IF "Good Morning America" co-anchor Robin Roberts needs a reminder about what's at stake in her new job, there's one staring at her every morning through the window of the show's Times Square studio.

Ever since Roberts moved from the news desk to the anchor desk in May, she's had an unobstructed view of the competition: NBC's "Today" show, playing on a giant screen hanging off a building across the street.

The sight could feel like a taunt from the top-rated show as second-place "Good Morning America" seeks to knock it off its perch.
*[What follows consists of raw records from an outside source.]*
/-- The fields of the VEH registers that a write or a read can change, word by word; every other bit is RO or reserved. -/
def fieldRowsVEH : List FieldRow :=
  [ ⟨0x40030008, 0, 1, .rw, [], []⟩
  , ⟨0x40030008, 1, 1, .rw, [], []⟩
  , ⟨0x40030008, 2, 1, .rw, [], []⟩
  , ⟨0x40030040, 0, 2, .rw, [], []⟩
  , ⟨0x40030044, 0, 13, .rw, [], []⟩
  , ⟨0x40030044, 13, 1, .rw, [], []⟩
  , ⟨0x40030044, 14, 1, .rw, [], []⟩
  , ⟨0x4003004C, 0, 5, .rw, [], [(1, 20)]⟩
  , ⟨0x4003004C, 16, 11, .rw, [], [(10, 2000)]⟩
  , ⟨0x40030050, 0, 8, .rw, [], []⟩
  , ⟨0x40030058, 0, 2, .rw, [], []⟩
  , ⟨0x40030058, 2, 1, .rw, [], []⟩
  , ⟨0x40030058, 8, 8, .rw, [], [(1, 255)]⟩
  , ⟨0x40030070, 0, 8, .rc, [], []⟩
  , ⟨0x40030070, 8, 8, .rc, [], []⟩
  , ⟨0x40030070, 16, 8, .rc, [], []⟩
  , ⟨0x40030070, 24, 8, .rc, [], []⟩
  , ⟨0x40030100, 0, 3, .rwVeh, [], []⟩
  , ⟨0x40030100, 4, 3, .rwVeh, [], []⟩
  , ⟨0x40030104, 0, 1, .rw, [], []⟩
  , ⟨0x40030104, 8, 6, .rw, [], []⟩
  , ⟨0x40030200, 0, 3, .rw, [(32, 0x8)], [(0, 5)]⟩
  , ⟨0x40030200, 4, 3, .rw, [(32, 0x8)], [(0, 6)]⟩
  , ⟨0x40030200, 8, 7, .rw, [(32, 0x8)], [(0, 100)]⟩
  , ⟨0x40030200, 16, 1, .rw, [(32, 0x8)], []⟩
  , ⟨0x40030204, 0, 24, .rw, [(32, 0x8)], [(1, 16777215)]⟩ ]

/-- The fields of the GPM registers that a write or a read can change, word by word; every other bit is RO or reserved. -/
def fieldRowsGPM : List FieldRow :=
  [ ⟨0x40031008, 0, 1, .rw, [], []⟩
  , ⟨0x40031008, 1, 1, .rw, [], []⟩
  , ⟨0x40031008, 2, 1, .rw, [], []⟩
  , ⟨0x40031048, 0, 7, .rw, [], [(1, 120)]⟩
  , ⟨0x40031048, 8, 8, .rw, [], [(0, 100)]⟩
  , ⟨0x40031048, 16, 5, .rw, [], [(0, 20)]⟩
  , ⟨0x40031068, 0, 8, .rw, [], [(32, 63)]⟩
  , ⟨0x40031068, 8, 8, .rw, [], [(32, 63)]⟩
  , ⟨0x4003106C, 0, 8, .rc, [], []⟩
  , ⟨0x4003106C, 8, 8, .rc, [], []⟩
  , ⟨0x4003106C, 16, 8, .rc, [], []⟩ ]

/-- The fields of the SAF registers that a write or a read can change, word by word; every other bit is RO or reserved. -/
def fieldRowsSAF : List FieldRow :=
  [ ⟨0x40032090, 0, 8, .rc, [], []⟩
  , ⟨0x40032090, 8, 8, .rc, [], []⟩
  , ⟨0x40032090, 16, 8, .rc, [], []⟩
  , ⟨0x40032090, 24, 8, .rc, [], []⟩ ]

/-- The fields of the EFM registers that a write or a read can change, word by word; every other bit is RO or reserved. -/
def fieldRowsEFM : List FieldRow :=
  [ ⟨0x40033080, 0, 8, .rc, [], []⟩
  , ⟨0x40033080, 8, 8, .rc, [], []⟩
  , ⟨0x40033080, 16, 8, .rc, [], []⟩
  , ⟨0x40033080, 24, 8, .rc, [], []⟩ ]

/-- The fields of the SW registers that a write or a read can change, word by word; every other bit is RO or reserved. -/
def fieldRowsSW : List FieldRow :=
  [ ⟨0x40034008, 0, 1, .rw, [(2, 0x1000)], []⟩
  , ⟨0x40034040, 0, 12, .rw, [(2, 0x1000)], []⟩
  , ⟨0x40034044, 0, 12, .wo, [(2, 0x1000)], []⟩
  , ⟨0x40034048, 0, 12, .wo, [(2, 0x1000)], []⟩
  , ⟨0x40034050, 0, 12, .w1c, [(2, 0x1000)], []⟩
  , ⟨0x40034100, 0, 7, .rw, [(2, 0x1000), (12, 0x20)], [(0, 100)]⟩
  , ⟨0x40034100, 8, 4, .rw, [(2, 0x1000), (12, 0x20)], [(1, 15)]⟩
  , ⟨0x40034114, 0, 8, .rc, [(2, 0x1000), (12, 0x20)], []⟩
  , ⟨0x40034114, 8, 8, .rc, [(2, 0x1000), (12, 0x20)], []⟩
  , ⟨0x40034114, 16, 8, .rc, [(2, 0x1000), (12, 0x20)], []⟩
  , ⟨0x40034114, 24, 8, .rc, [(2, 0x1000), (12, 0x20)], []⟩ ]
But Roberts, a college athlete-turned-sportscaster before she joined "Good Morning America," said she's not fazed by the proximity of her rivals.

"Every once in a while you'll look out and see what they're doing, but something I learned from playing sports is you don't concern yourself with the competition as much," said the 44-year-old former ESPN anchor. "I like us to compete against ourselves."

That may be, but the producers of "Good Morning America" are acutely aware of the competition -- and the fact that they've edged closer to "Today" this year than in almost a decade but still haven't managed to overtake the longtime ratings leader. This spring, ABC News executives bumped Roberts from newsreader to co-anchor along with Charles Gibson and Diane Sawyer, hoping that Roberts' brand of teasing banter and her matter-of-fact, folksy tone rooted in her Mississippi upbringing would finally help push the program over the top.

The morning show's executive producer Ben Sherwood said Roberts has a "relatable" quality that was on full display during her coverage of Hurricane Katrina, which severely damaged her hometown of Pass Christian, Miss. At one point, after learning her mother and sister were safe in Biloxi, she wept on air -- a moment that triggered an outpouring of sympathy from viewers.

Becoming the No. 1 morning news show means bragging rights and, more important, big bucks for the networks. Dislodging the Katie Couric/Matt Lauer-hosted "Today" show won't be easy; while ABC has narrowed the gap between the two shows since last year, "Today" has won the largest morning audience for almost 10 years straight, a streak NBC is determined to continue. When "Good Morning America" began gaining on its rival last spring, NBC Universal Television Group President Jeff Zucker fired "Today's" executive producer and brought in a new team to run the show.

" 'Today' has tremendous advantage," said Steve Friedman, a former executive producer of "Today" and CBS' "The Early Show." "It's like Kleenex, Crest, Jell-O -- it's the brand name of morning television." And with new executives in place, he added, "they've got a new fighting spirit."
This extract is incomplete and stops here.